= ACTIVITY =
The expected answer is the data below, retyped exactly.

***** GIVEN INFORMATION

-- ==== Sys2Proof/Machine/Coordinate.lean ====
section
/-!
DEFINITION. Family 3, the coordinate decoder (42_coordinate_decoder.md R190 to R192).
-/

namespace Sys2Proof.Machine

/-- Whether another poll is allowed after iteration `i` (R190). -/
def pollAgain (b : PollBound) (i : Nat) : Bool :=
  match b with
  | .bounded n => decide (i + 1 < n)
  | .unbounded => true

/-- The poll's bound is reached (R190): a waiter leaves the queue, and the operation returns `E_HWPOLL`. -/
def pollExhausted (k : Nat) (K : Cont) (s : State) : State :=
  returnCaller k (.code .eHwpoll)
    (match K with
      | .wait => s.modCaller k fun x => { x with queued := false, tarmed := false, texp := false }
      | .framePos => s)

/-- COORD_POLL (R190): one read of `COORD_CTRL`, which clears `VALID`. -/
def execCoordPoll (s : State) : Out :=
  asCaller s fun k c s =>
    match c.pc with
    | .cPoll i K =>
      mmioRead .coordPoll s.params.regMap.coordCtrl s fun r t =>
        if r &&& validMask ≠ 0 then t.modCaller k fun x => { x with pc := .cData K }
        else if pollAgain s.params.pollMax i then t.modCaller k fun x => { x with pc := .cPoll (i + 1) K }
        else pollExhausted k K t
    | _ => hold s

/-- What a decoded coordinate does next (R191): a frame-position query returns, a wait goes on to its check. -/
def coordDecoded (k : Nat) (dstOk : Bool) (K : Cont) (w : Word) (s : State) : State :=
  let s' := s.modCaller k fun x => { x with w, coord := unpack w }
  match K with
  | .wait => s'.modCaller k fun x => { x with pc := .cDecide }
  | .framePos =>
    if dstOk then
      returnCaller k (.framePos (unpack w) (classify (unpack w)))
        (s'.modCaller k fun x => { x with res := some (unpack w, classify (unpack w)) })
    else returnCaller k (.code .eFault) s'

/-- COORD_READ (R191): one read of `COORD_DATA`, unpacked and classified. -/
def execCoordRead (s : State) : Out :=
  asCaller s fun k c s =>
    match c.pc with
    | .cData K => mmioRead .coordRead s.params.regMap.coordData s fun w t => coordDecoded k c.dstOk K w t
    | _ => hold s

/-- COORD_CLASSIFY (R192): a pure function of its operand; it changes no state but the value it returns. -/
def execCoordClassify (s : State) : Out :=
  asCallerAt .cIdle s fun _ _ s => s.setRet (.cls (classify s.opnd.coord))

end Sys2Proof.Machine
end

**********

= RESULT BELOW =
-- ==== Sys2Proof/Machine/Coordinate.lean ====
section
/-!
DEFINITION. Family 3, the coordinate decoder (42_coordinate_decoder.md R190 to R192).
-/

namespace Sys2Proof.Machine

/-- Whether another poll is allowed after iteration `i` (R190). -/
def pollAgain (b : PollBound) (i : Nat) : Bool :=
  match b with
  | .bounded n => decide (i + 1 < n)
  | .unbounded => true

/-- The poll's bound is reached (R190): a waiter leaves the queue, and the operation returns `E_HWPOLL`. -/
def pollExhausted (k : Nat) (K : Cont) (s : State) : State :=
  returnCaller k (.code .eHwpoll)
    (match K with
      | .wait => s.modCaller k fun x => { x with queued := false, tarmed := false, texp := false }
      | .framePos => s)

/-- COORD_POLL (R190): one read of `COORD_CTRL`, which clears `VALID`. -/
def execCoordPoll (s : State) : Out :=
  asCaller s fun k c s =>
    match c.pc with
    | .cPoll i K =>
      mmioRead .coordPoll s.params.regMap.coordCtrl s fun r t =>
        if r &&& validMask ≠ 0 then t.modCaller k fun x => { x with pc := .cData K }
        else if pollAgain s.params.pollMax i then t.modCaller k fun x => { x with pc := .cPoll (i + 1) K }
        else pollExhausted k K t
    | _ => hold s

/-- What a decoded coordinate does next (R191): a frame-position query returns, a wait goes on to its check. -/
def coordDecoded (k : Nat) (dstOk : Bool) (K : Cont) (w : Word) (s : State) : State :=
  let s' := s.modCaller k fun x => { x with w, coord := unpack w }
  match K with
  | .wait => s'.modCaller k fun x => { x with pc := .cDecide }
  | .framePos =>
    if dstOk then
      returnCaller k (.framePos (unpack w) (classify (unpack w)))
        (s'.modCaller k fun x => { x with res := some (unpack w, classify (unpack w)) })
    else returnCaller k (.code .eFault) s'

/-- COORD_READ (R191): one read of `COORD_DATA`, unpacked and classified. -/
def execCoordRead (s : State) : Out :=
  asCaller s fun k c s =>
    match c.pc with
    | .cData K => mmioRead .coordRead s.params.regMap.coordData s fun w t => coordDecoded k c.dstOk K w t
    | _ => hold s

/-- COORD_CLASSIFY (R192): a pure function of its operand; it changes no state but the value it returns. -/
def execCoordClassify (s : State) : Out :=
  asCallerAt .cIdle s fun _ _ s => s.setRet (.cls (classify s.opnd.coord))

end Sys2Proof.Machine
end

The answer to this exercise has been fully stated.